Test 2 Flashcards
Chapters 6 & 7
Market Structure
- Most healthcare markets are regional in nature
- There are travel limits beyond which most consumers will not venture
- Greater share of the market leads to greater leverage when negotiating health plans.
Charge Description Master (CDM)
A list of all items for which a firm has established specific prices.
Cost Shifting
The increasing payment from payers to cover losses from governmental and charity patients.
Discounts from Billed Charges
A negotiated reduction from list price granted to a health plan or uninsured patient.
Uncompensated Care Percentage
The cost of care provided to indigent patients after subtracting any payment.
Outlier Provision (Stop-Loss)
A provision that specifies that the hospital may pay on a basis other than per diem or case if charges exceed a specific limit.
Payment Basis
Defines how the actual payment will be made.
Three Primary methods:
1) Cost
2) Fee Schedules
3) Price-related
Unit of Payment
Defines how the services provided are consolidated into an actual claim.
Two Primary Methods:
1) Specific Services- Individual items listed in a claim
2) Bundled Services- Specific services listed in a claim are paid on some aggregated basis (i.e.
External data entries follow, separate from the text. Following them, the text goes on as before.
-- ==== Sys2Proof/Laws/Memory.lean ====
section
/-! SUPPORT. What each memory operation does to every byte, and that each keeps the canonical form. -/

namespace Sys2Proof.Machine

/-! ## Lookup after a change -/

@[simp] theorem Memory.lookup_nil (a : Nat) : Memory.lookup [] a = none := rfl

theorem Memory.lookup_cons (k : Nat) (v : Byte) (m : Memory) (a : Nat) :
    Memory.lookup ((k, v) :: m) a = if k = a then some v else Memory.lookup m a := rfl

/-- In a canonical memory, nothing below its first offset is listed. -/
theorem Memory.lookup_eq_none_of_lt {m : Memory} {a : Nat} (h : ∀ c ∈ m, a < c.1) :
    Memory.lookup m a = none := by
  induction m with
  | nil => rfl
  | cons c m ih =>
    obtain ⟨k, v⟩ := c
    have hk : a < k := h (k, v) (by simp)
    rw [Memory.lookup_cons, if_neg (by omega)]
    exact ih fun c hc => h c (by simp [hc])

theorem Memory.lookup_write (m : Memory) (a b : Nat) (v : Byte) :
    Memory.lookup (Memory.write m a v) b = if a = b then some v else Memory.lookup m b := by
  induction m with
  | nil => rfl
  | cons c m ih =>
    obtain ⟨k, x⟩ := c
    unfold Memory.write
    split
    · rfl
    · split
      · subst_vars
        simp only [Memory.lookup_cons]
        split <;> rfl
      · simp only [Memory.lookup_cons, ih]
        split
        · subst_vars
          rw [if_neg (by assumption)]
        · rfl

theorem Memory.lookup_writeRange (m : Memory) (base n : Nat) (f : Nat → Byte) (a : Nat) :
    Memory.lookup (Memory.writeRange m base n f) a =
      if base ≤ a ∧ a < base + n then some (f (a - base)) else Memory.lookup m a := by
  induction n with
  | zero => rw [if_neg (by omega)]; rfl
  | succ n ih =>
    rw [Memory.writeRange, Memory.lookup_write, ih]
    by_cases h : base + n = a
    · subst h
      rw [if_pos rfl, if_pos (by omega)]
      simp
    · rw [if_neg h]
      by_cases h' : base ≤ a ∧ a < base + n
      · rw [if_pos h', if_pos (by omega)]
      · rw [if_neg h', if_neg (by omega)]

theorem Memory.lookup_dropImage (m : Memory) (a : Nat) :
    Memory.lookup (Memory.dropImage m) a = if a < grayBase then Memory.lookup m a else none := by
  induction m with
  | nil => simp [Memory.dropImage]
  | cons c m ih =>
    obtain ⟨k, v⟩ := c
    unfold Memory.dropImage at ih ⊢
    by_cases hk : k < grayBase
    · rw [List.filter_cons_of_pos (by simpa using hk), Memory.lookup_cons, ih, Memory.lookup_cons]
      by_cases hka : k = a
      · subst hka; simp [hk]
      · simp [hka]
    · rw [List.filter_cons_of_neg (by simpa using hk), ih, Memory.lookup_cons]
      by_cases ha : a < grayBase
      · rw [if_pos ha, if_pos ha, if_neg (by omega)]
      · rw [if_neg ha, if_neg ha]

/-! ## The canonical form -/

/-- Every offset a write lists was listed before or is the one written. -/
theorem Memory.mem_write {m : Memory} {a : Nat} {b : Byte} {c : Host.Cell}
    (h : c ∈ Memory.write m a b) : c = (a, b) ∨ c ∈ m := by
  induction m with
  | nil => simpa [Memory.write] using h
  | cons d m ih =>
    obtain ⟨k, v⟩ := d
    unfold Memory.write at h
    split at h
    · simpa using h
    · split at h
      · rcases List.mem_cons.mp h with h | h
        · exact .inl h
        · exact .inr (List.mem_cons_of_mem _ h)
      · rcases List.mem_cons.mp h with h | h
        · exact .inr (by simp [h])
        · rcases ih h with h | h
          · exact .inl h
          · exact .inr (List.mem_cons_of_mem _ h)

theorem Memory.wf_write {m : Memory} (h : Memory.wf m) (a : Nat) (b : Byte) :
    Memory.wf (Memory.write m a b) := by
  induction m with
  | nil => simp [Memory.write]
  | cons d m ih =>
    obtain ⟨k, v⟩ := d
    have hm := List.pairwise_cons.mp h
    unfold Memory.write
    split
    · rename_i hak
      refine List.pairwise_cons.mpr ⟨fun c hc => ?_, h⟩
      rcases List.mem_cons.mp hc with rfl | hc
      · exact hak
      · exact Nat.lt_trans hak (hm.1 c hc)
    · split
      · rename_i _ hak
        subst hak
        exact List.pairwise_cons.mpr ⟨hm.1, hm.2⟩
      · rename_i h1 h2
        refine List.pairwise_cons.mpr ⟨fun c hc => ?_, ih hm.2⟩
        rcases Memory.mem_write hc with rfl | hc
        · show k < a
          omega
        · exact hm.1 c hc

theorem Memory.wf_writeRange {m : Memory} (h : Memory.wf m) (base n : Nat) (f : Nat → Byte) :
    Memory.wf (Memory.writeRange m base n f) := by
  induction n with
  | zero => exact h
  | succ n ih => exact Memory.wf_write ih _ _

theorem Memory.wf_dropImage {m : Memory} (h : Memory.wf m) : Memory.wf (Memory.dropImage m) :=
  List.Pairwise.filter _ h

theorem Memory.mem_writeRange {m : Memory} {base n : Nat} {f : Nat → Byte} {c : Host.Cell}
    (h : c ∈ Memory.writeRange m base n f) : (base ≤ c.1 ∧ c.1 < base + n) ∨ c ∈ m := by
  induction n with
  | zero => exact .inr h
  | succ n ih =>
    rcases Memory.mem_write h with rfl | h
    · exact .inl ⟨by simp, by simp⟩
    · rcases ih h with h | h
      · exact .inl ⟨h.1, by omega⟩
      · exact .inr h

theorem Memory.mem_dropImage {m : Memory} {c : Host.Cell} (h : c ∈ Memory.dropImage m) :
    c ∈ m ∧ c.1 < grayBase := by
  simpa [Memory.dropImage] using h

/-- A byte is listed exactly when some cell has its offset. -/
theorem Memory.lookup_isSome {m : Memory} {a : Nat} :
    (Memory.lookup m a).isSome ↔ ∃ c ∈ m, c.1 = a := by
  induction m with
  | nil => simp
  | cons d m ih =>
    obtain ⟨k, v⟩ := d
    rw [Memory.lookup_cons]
    by_cases h : k = a <;> simp [h, ih]

/-! ## Reading a byte of the machine -/

theorem State.unlisted_congr {s t : State} (hi : t.imageDraws = s.imageDraws)
    (hb : t.bufferDraws = s.bufferDraws) (a : Nat) : t.unlisted a = s.unlisted a := by
  simp [State.unlisted, hi, hb]

/-- Two machines with the same memory and draws read alike. -/
theorem State.readByte_congr {s t : State} (hm : t.mem = s.mem) (hi : t.imageDraws = s.imageDraws)
    (hb : t.bufferDraws = s.bufferDraws) (a : Nat) : t.readByte a = s.readByte a := by
  simp [State.readByte, hm, State.unlisted_congr hi hb]

theorem State.readByte_writeByte (s : State) (a b : Nat) (v : Byte) :
    (s.writeByte a v).readByte b = if a = b then v else s.readByte b := by
  unfold State.readByte
  rw [State.writeByte_mem, Memory.lookup_write]
  split
  · rfl
  · rfl

theorem State.readByte_writeBytes (s : State) (base n : Nat) (f : Nat → Byte) (a : Nat) :
    (s.writeBytes base n f).readByte a =
      if base ≤ a ∧ a < base + n then f (a - base) else s.readByte a := by
  unfold State.readByte
  rw [State.writeBytes_mem, Memory.lookup_writeRange]
  split
  · rfl
  · rfl

@[simp] theorem State.readByte_complete (s : State) (op : BitVec 4) (code : StatusCode) (r0 r1 : Word)
    (a : Nat) : (s.complete op code r0 r1).readByte a = s.readByte a := rfl

@[simp] theorem State.readByte_completeError (s : State) (op : BitVec 4) (code : StatusCode) (a : Nat) :
    (s.completeError op code).readByte a = s.readByte a := rfl

@[simp] theorem State.readByte_newFrame (s : State) (valid : Bool) (a : Nat) :
    (s.newFrame valid).readByte a = s.readByte a := rfl

@[simp] theorem State.readByte_issue (s : State) (w : Word) (a : Nat) :
    (s.issue w).readByte a = s.readByte a := rfl

@[simp] theorem State.readByte_setRegion (s : State) (n : BitVec 8) (r : Region) (a : Nat) :
    (s.setRegion n r).readByte a = s.readByte a := rfl

@[simp] theorem State.readByte_setAccerr (s : State) (a : Nat) : s.setAccerr.readByte a = s.readByte a := rfl

@[simp] theorem State.readByte_setOverrun (s : State) (a : Nat) : s.setOverrun.readByte a = s.readByte a := rfl

/-- A resize leaves every byte below the image windows alone (R127). -/
theorem State.readByte_resized (s : State) {a : Nat} (h : a < grayBase) :
    s.resized.readByte a = s.readByte a := by
  simp [State.readByte, State.unlisted, Memory.lookup_dropImage, h]

/-! ## Changes of memory alone -/

/-- `t` is `s` but for its memory, which is still canonical if it was. -/
def MemOnly (s t : State) : Prop := t = { s with mem := t.mem } ∧ (Memory.wf s.mem → Memory.wf t.mem)

theorem MemOnly.refl (s : State) : MemOnly s s := ⟨rfl, id⟩

theorem MemOnly.trans {s t u : State} (h : MemOnly s t) (h' : MemOnly t u) : MemOnly s u := by
  refine ⟨?_, fun hm => h'.2 (h.2 hm)⟩
  have h1 := h.1
  have h2 := h'.1
  rw [h1] at h2
  exact h2

theorem memOnly_writeByte (s : State) (a : Nat) (b : Byte) : MemOnly s (s.writeByte a b) :=
  ⟨rfl, fun h => Memory.wf_write h a b⟩

theorem memOnly_writeBytes (s : State) (base n : Nat) (f : Nat → Byte) : MemOnly s (s.writeBytes base n f) :=
  ⟨rfl, fun h => Memory.wf_writeRange h base n f⟩

/-! ## The region table -/

theorem State.region_setRegion (s : State) (n m : BitVec 8) (r : Region) :
    (s.setRegion n r).region m = if n = m then r else s.region m := by
  unfold State.region
  simp only [State.setRegion_regions, Vector.getElem_set]
  by_cases h : n = m
  · simp [h]
  · rw [if_neg h, if_neg fun h' => h (BitVec.eq_of_toNat_eq h')]

end Sys2Proof.Machine
end

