-- ==== Sys2Proof/Proofs/FillCounts.lean ====
section
/-! What a FILL relabels and how its counts come out: RES0 counts the spans and RES1 the cells (R160 to R162, R164, R168,
R172): O24. -/

namespace Sys2Proof.Machine

/-! ## Counting -/

/-- Adding an interval of `k` new members to a set adds `k` to its count. -/
theorem countP_range_or_interval {P Q : Nat → Bool} {b k n : Nat} (hend : b + k ≤ n)
    (hQ : ∀ o, Q o = (P o || decide (b ≤ o ∧ o < b + k))) (hnew : ∀ o, b ≤ o → o < b + k → P o = false) :
    (List.range n).countP Q = (List.range n).countP P + k := by
  have upto (m : Nat) : (List.range m).countP Q = (List.range m).countP P + (min m (b + k) - b) := by
    induction m with
    | zero => simp
    | succ m ih =>
      rw [List.range_succ, List.countP_append, List.countP_append, ih, List.countP_singleton, List.countP_singleton, hQ m]
      by_cases hm : b ≤ m ∧ m < b + k
      · simp only [hnew m hm.1 hm.2, hm, and_self, decide_true, Bool.or_true, if_true, Bool.false_eq_true, if_false]
        omega
      · simp only [hm, decide_false, Bool.or_false]
        omega
  rw [upto n]
  omega

/-- The cell holds another label in `t` than in `s`. -/
def changed (s t : State) (o : Nat) : Bool := t.label o != s.label o

/-- The cell begins a span of changed cells: it is the first of its row, or the cell before it is not changed (R160). -/
def beginsSpan (s t : State) (w o : Nat) : Bool := changed s t o && (o % w == 0 || !changed s t (o - 1))

theorem relabelledSpans_eq (s t : State) (w n : Nat) :
    Sys2Proof.Claims.relabelledSpans s t w n = (List.range n).countP (beginsSpan s t w) :=
  congrArg (fun p => (List.range n).countP p) (funext fun o => by simp [beginsSpan, changed, bne])

/-! ## One line -/

/-- The two cells lie side by side in one row of an image `w` wide (R37). -/
def Beside (w o o' : Nat) : Prop := (o' = o + 1 ∧ o' % w ≠ 0) ∨ (o = o' + 1 ∧ o % w ≠ 0)

/-- The `k` cells from `b` on lie in one row of an image `w` wide with `n` cells, all hold `v`, and the cells beside them in that
row do not (R160). -/
structure MaximalRun (w n : Nat) (lab : Nat → Byte) (v : Byte) (b k : Nat) : Prop where
  nonempty : 0 < k
  inside : b + k ≤ n
  row : ∀ o, b < o → o < b + k → o % w ≠ 0
  holds : ∀ o, b ≤ o → o < b + k → lab o = v
  beside : ∀ o o', b ≤ o → o < b + k → Beside w o o' → ¬ (b ≤ o' ∧ o' < b + k) → lab o' ≠ v

/-- The span FILL_LINE finds is a maximal run (R160). -/
theorem lineSpan_maximalRun {c : FillCtx} {s : State} {x y : Nat} (hx : x < c.w) (hy : y < c.h)
    (hfrom : c.labelAt s x y = c.source) :
    MaximalRun c.w (c.w * c.h) s.label c.source (y * c.w + (lineSpan c s x y).1)
      ((lineSpan c s x y).2 + 1 - (lineSpan c s x y).1) := by
  obtain ⟨hl, hr, hrw⟩ := lineSpan_inside (s := s) (y := y) hx
  obtain ⟨hin, hleft, hright⟩ := lineSpan_maximal hx hfrom
  generalize (lineSpan c s x y).1 = l at *
  generalize (lineSpan c s x y).2 = r at *
  have hend : y * c.w + l + (r + 1 - l) = y * c.w + (r + 1) := by omega
  have column {i : Nat} (hi : i < c.w) : (y * c.w + i) % c.w = i := by
    rw [Nat.mul_add_mod', Nat.mod_eq_of_lt hi]
  have inRow {o : Nat} (hlo : y * c.w + l ≤ o) (hhi : o < y * c.w + l + (r + 1 - l)) :
      ∃ i, l ≤ i ∧ i ≤ r ∧ o = y * c.w + i := ⟨o - y * c.w, by omega, by omega, by omega⟩
  have hrow : (y + 1) * c.w ≤ c.w * c.h := by
    rw [Nat.mul_comm c.w]
    exact Nat.mul_le_mul_right _ hy
  rw [Nat.succ_mul] at hrow
  refine ⟨by omega, by omega, fun o hlo hhi => ?row, fun o hlo hhi => ?holds, fun o o' hlo hhi hadj hout => ?beside⟩
  case row =>
    obtain ⟨i, _, _, rfl⟩ := inRow hlo.le hhi
    rw [column (by omega)]
    omega
  case holds =>
    obtain ⟨i, hli, hir, rfl⟩ := inRow hlo hhi
    exact hin i hli hir
  case beside =>
    obtain ⟨i, hli, hir, rfl⟩ := inRow hlo hhi
    rcases hadj with ⟨rfl, hcol⟩ | ⟨hnext, hcol⟩
    · obtain rfl : i = r := by omega
      have hlt : i + 1 < c.w := by
        refine Nat.lt_of_le_of_ne hrw fun hlast => hcol ?_
        rw [Nat.add_assoc, hlast, Nat.mul_add_mod', Nat.mod_self]
      exact hright hlt
    · rw [column (by omega)] at hcol
      obtain rfl : o' = y * c.w + (l - 1) := by omega
      exact hleft (by omega)

/-- The child a fill goes on to holds FROM (R161). -/
theorem advance_child_source {c : FillCtx} {s : State} {stack stack' : List Frame} {x y : Nat}
    (h : advance c s stack = .child stack' x y) : c.labelAt s x y = c.source := by
  obtain ⟨_, _, _, _, hchild, _, _⟩ := advance_child h
  obtain ⟨hfrom, _⟩ := nextChild_some hchild
  exact beq_iff_eq.mp hfrom

/-! ## The invariant of a fill -/

/-- What a fill of `c` that began on `s` has done so far: cells went from FROM to TO only, a changed cell's FROM neighbours in its
row with it, and VISIT's counts are those of the changed spans and cells (R160, R161, R164). -/
structure Relabels (c : FillCtx) (s : State) (f : Fill) : Prop where
  label : ∀ o, f.s.label o = s.label o ∨ (s.label o = c.source ∧ f.s.label o = c.target)
  line : ∀ o o', Beside c.w o o' → s.label o' = c.source → changed s f.s o = true → changed s f.s o' = true
  spans : f.spans = (List.range (c.w * c.h)).countP (beginsSpan s f.s c.w)
  pixels : f.pixels = (List.range (c.w * c.h)).countP (changed s f.s)

namespace Relabels

variable {c : FillCtx} {s : State} {f : Fill}

theorem start (c : FillCtx) (s : State) : Relabels c s (Fill.start s) where
  label _ := .inl rfl
  line _ _ _ _ h := absurd h (by simp [changed, Fill.start])
  spans := (List.countP_eq_zero.mpr (by simp [beginsSpan, changed, Fill.start])).symm
  pixels := (List.countP_eq_zero.mpr (by simp [changed, Fill.start])).symm

/-- A cell that holds FROM has not been changed. -/
theorem unchanged_of_source (h : Relabels c s f) (hne : c.source ≠ c.target) {o : Nat} (ho : f.s.label o = c.source) :
    s.label o = c.source ∧ changed s f.s o = false := by
  rcases h.label o with hkept | ⟨_, htarget⟩
  · exact ⟨hkept ▸ ho, by simp [changed, hkept]⟩
  · exact absurd (ho.symm.trans htarget) hne

/-- No changed cell lies beside one that holds FROM: it would have been changed with it. -/
theorem unchanged_beside (h : Relabels c s f) (hne : c.source ≠ c.target) {o o' : Nat} (hadj : Beside c.w o o')
    (ho' : f.s.label o' = c.source) : changed s f.s o = false := by
  obtain ⟨hsource, hunchanged⟩ := h.unchanged_of_source hne ho'
  cases hchanged : changed s f.s o with
  | false => rfl
  | true => rw [← hunchanged, h.line o o' hadj hsource hchanged]

/-! ### A maximal run is relabelled -/

section
variable {t : State} {b k : Nat} (h : Relabels c s f) (hne : c.source ≠ c.target)
  (hrun : MaximalRun c.w (c.w * c.h) f.s.label c.source b k)
  (ht : ∀ o, t.label o = if b ≤ o ∧ o < b + k then c.target else f.s.label o)
include h hne hrun ht

/-- The changed cells are those of before and the run. -/
theorem changed_run (o : Nat) : changed s t o = (changed s f.s o || decide (b ≤ o ∧ o < b + k)) := by
  by_cases ho : b ≤ o ∧ o < b + k
  · obtain ⟨hsource, _⟩ := h.unchanged_of_source hne (hrun.holds o ho.1 ho.2)
    simp [changed, ht, ho, hsource, hne.symm]
  · simp [changed, ht, ho]

/-- The changed spans are those of before and one that begins with the run. -/
theorem beginsSpan_run (o : Nat) :
    beginsSpan s t c.w o = (beginsSpan s f.s c.w o || decide (b ≤ o ∧ o < b + 1)) := by
  have hk := hrun.nonempty
  have hrunCell {o : Nat} (hlo : b ≤ o) (hhi : o < b + k) : changed s f.s o = false :=
    (h.unchanged_of_source hne (hrun.holds o hlo hhi)).2
  unfold beginsSpan
  rw [changed_run h hne hrun ht o, changed_run h hne hrun ht (o - 1)]
  rcases Nat.lt_trichotomy o b with hlt | rfl | hgt
  · simp [show ¬ b ≤ o by omega, show ¬ b ≤ o - 1 by omega]
  · by_cases hcol : o % c.w = 0
    · simp [hcol, hk]
    · have hpos : o ≠ 0 := by rintro rfl; simp at hcol
      have hbefore : changed s f.s (o - 1) = false :=
        h.unchanged_beside hne (.inl ⟨by omega, hcol⟩) (hrun.holds o le_rfl (by omega))
      simp [hk, hbefore, show ¬ o ≤ o - 1 by omega]
  · rcases Nat.lt_trichotomy o (b + k) with hlt | rfl | hgt'
    · simp [hrunCell hgt.le hlt, hrun.row o hgt hlt, show b ≤ o - 1 ∧ o - 1 < b + k by omega, show ¬ o < b + 1 by omega]
    · have hlast : ¬ b + k < b + 1 := by omega
      by_cases hcol : (b + k) % c.w = 0
      · simp [hcol, hlast]
      · have hafter : changed s f.s (b + k) = false :=
          h.unchanged_beside hne (.inr ⟨by omega, hcol⟩) (hrun.holds (b + k - 1) (by omega) (by omega))
        simp [hafter, hlast]
    · simp [show ¬ o < b + k by omega, show ¬ o - 1 < b + k by omega, show ¬ o < b + 1 by omega]

/-- Hence the invariant after the run, when VISIT has counted it. -/
theorem run {f' : Fill} (hs : f'.s = t) (hspans : f'.spans = f.spans + 1) (hpixels : f'.pixels = f.pixels + k) :
    Relabels c s f' := by
  have hcell := changed_run h hne hrun ht
  have hk := hrun.nonempty
  have hend := hrun.inside
  have hnew (o : Nat) (hlo : b ≤ o) (hhi : o < b + k) : s.label o = c.source ∧ changed s f.s o = false :=
    h.unchanged_of_source hne (hrun.holds o hlo hhi)
  subst hs
  refine ⟨fun o => ?label, fun o o' hadj hsource hchanged => ?line, ?spans, ?pixels⟩
  case label =>
    rw [ht]
    split
    · rename_i ho
      exact .inr ⟨(hnew o ho.1 ho.2).1, rfl⟩
    · exact h.label o
  case line =>
    rw [hcell, Bool.or_eq_true, decide_eq_true_eq] at hchanged ⊢
    by_cases ho' : b ≤ o' ∧ o' < b + k
    · exact .inr ho'
    refine .inl ?_
    rcases hchanged with hold | ho
    · exact h.line o o' hadj hsource hold
    · have hother : f.s.label o' ≠ s.label o' := hsource ▸ hrun.beside o o' ho.1 ho.2 hadj ho'
      exact bne_iff_ne.mpr hother
  case spans =>
    rw [hspans, h.spans]
    refine (countP_range_or_interval (by omega) (beginsSpan_run h hne hrun ht) fun o hlo hhi => ?_).symm
    rw [beginsSpan, (hnew o hlo (by omega)).2, Bool.false_and]
  case pixels =>
    rw [hpixels, h.pixels]
    exact (countP_range_or_interval hend hcell fun o hlo hhi => (hnew o hlo hhi).2).symm

end

/-- FILL_LINE from a FROM cell keeps the invariant (R160, R164). -/
theorem visitLine (h : Relabels c s f) (hne : c.source ≠ c.target) {x y : Nat} (hx : x < c.w) (hy : y < c.h)
    (hfrom : c.labelAt f.s x y = c.source) : Relabels c s (visitLine c f x y).1 := by
  obtain ⟨hl, hr, _⟩ := lineSpan_inside (s := f.s) (y := y) hx
  exact h.run hne (lineSpan_maximalRun hx hy hfrom) (label_relabelSpan c f.s y _ _) rfl rfl
    (by rw [visitLine_pixels]; omega)

/-- FLOOD's loop keeps the invariant, however it ends (R161, R162). -/
theorem floodLoop (hc : c.Fits) (hne : c.source ≠ c.target) (turns : Nat) (hf : StackInside c f.stack)
    (h : Relabels c s f) : Relabels c s (floodLoop c turns f).1 := by
  induction turns generalizing f with
  | zero => exact h
  | succ turns ih =>
    rw [Machine.floodLoop]
    split
    · exact ⟨h.label, h.line, h.spans, h.pixels⟩
    · exact ⟨h.label, h.line, h.spans, h.pixels⟩
    · rename_i stack x y hadv
      obtain ⟨hx, hy, hstack, _⟩ := advance_child_inside hc hf hadv
      have hpopped : Relabels c s { f with stack := stack } := ⟨h.label, h.line, h.spans, h.pixels⟩
      exact ih (visitLine_stackInside hc hstack hx hy) (hpopped.visitLine hne hx hy (advance_child_source hadv))

/-- A whole fill from a FROM cell (R161). -/
theorem flood (hc : c.Fits) (hne : c.source ≠ c.target) {x y : Nat} (hx : x < c.w) (hy : y < c.h)
    (hfrom : c.labelAt s x y = c.source) : Relabels c s (flood c x y s).1 :=
  have hstart : StackInside c (Fill.start s).stack := by simp [Fill.start, StackInside]
  floodLoop hc hne _ (visitLine_stackInside hc hstart hx hy) ((start c s).visitLine hne hx hy hfrom)

end Relabels

/-! ## The seed -/

/-- A cell that carries TO keeps it (R160). -/
theorem label_visitLine_target {c : FillCtx} {f : Fill} {o : Nat} (h : f.s.label o = c.target) (x y : Nat) :
    (visitLine c f x y).1.s.label o = c.target := by
  rw [visitLine_s, label_relabelSpan, h, ite_self]

theorem label_floodLoop_target {c : FillCtx} {f : Fill} {o : Nat} (h : f.s.label o = c.target) (turns : Nat) :
    (floodLoop c turns f).1.s.label o = c.target := by
  induction turns generalizing f with
  | zero => exact h
  | succ turns ih =>
    rw [floodLoop]
    split
    · exact h
    · exact h
    · rename_i stack x y _
      exact ih (label_visitLine_target (f := { f with stack := stack }) h x y)

/-- After a fill the seed carries TO, since its own line is visited first (R161, R172). -/
theorem label_flood_seed {c : FillCtx} {s : State} {x : Nat} (hx : x < c.w) (y : Nat) :
    (flood c x y s).1.s.label (y * c.w + x) = c.target := by
  obtain ⟨hl, hr, _⟩ := lineSpan_inside (s := s) (y := y) hx
  refine label_floodLoop_target ?_ _
  rw [visitLine_s, label_relabelSpan, if_pos]
  show y * c.w + (lineSpan c s x y).1 ≤ y * c.w + x ∧ _ < y * c.w + (lineSpan c s x y).1 +
    ((lineSpan c s x y).2 + 1 - (lineSpan c s x y).1)
  omega

/-! ## FILL -/

/-- A ready FILL floods from the seed and completes with its counts (R168). -/
theorem exec_fill_ready {s : State} (h : Sys2Proof.Claims.fillReady s) :
    exec .fill s = .next (fillComplete Instr.fill.opcode (fillFlood Config.params s).1.s (fillFlood Config.params s).2
      (fillFlood Config.params s).1.spans (fillFlood Config.params s).1.pixels) :=
  congrArg Host.Outcome.next (fillCommand_ok (fillCheck_of_ready h))

/-- Settles O24: `Relabels` holds at the end of the flood. -/
theorem fillRelabels : Obligations.FillRelabels := by
  intro s hready cells
  have hdone := exec_fill_ready hready
  obtain ⟨_, hx, hy, hne, hlabel⟩ := hready
  have hfits := fillCtx_fits Config.params s.cur
  have hflood : Relabels (fillCtx Config.params s.cur) { s with ffOvf := false } (fillFlood Config.params s).1 :=
    .flood hfits hne hx hy hlabel
  have hwithin : WritesWithin (InImage labelBase cells) { s with ffOvf := false } (fillFlood Config.params s).1.s :=
    flood_within hfits hx hy
  have hseed : (fillFlood Config.params s).1.s.label (Sys2Proof.Claims.seedCell s) = s.cur.toLabel :=
    label_flood_seed (c := fillCtx Config.params s.cur) hx _
  refine ⟨_, hdone, ?spans, congrArg (BitVec.ofNat 32) hflood.pixels, rfl, hseed, fun o _ => hflood.label o,
    fun a ha => hwithin.readByte ha, ?frame⟩
  case spans =>
    rw [relabelledSpans_eq]
    exact congrArg (BitVec.ofNat 32) hflood.spans
  case frame =>
    have heq := hwithin.eq
    generalize fillFlood Config.params s = r at heq
    rw [heq]
    rfl

end Sys2Proof.Machine
end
DRG, per diem)
Factors Influencing Pricing
The establishment of CDM prices and the negotiation of managed care contracts.
Three Factors Driving Policies:
1) Required Net Income
2) Competitive Position
3) Market Structure
CDM Price Setting (4 Elements)
4 Factors must be mathematically reflected in prices.
1) Average Costs
2) Losses on 3rd-party fee-schedule payments
3) Write-offs on billed-charge patients
4) Reasonable return on investment
-Failure to incorporate these will lead to financial failure.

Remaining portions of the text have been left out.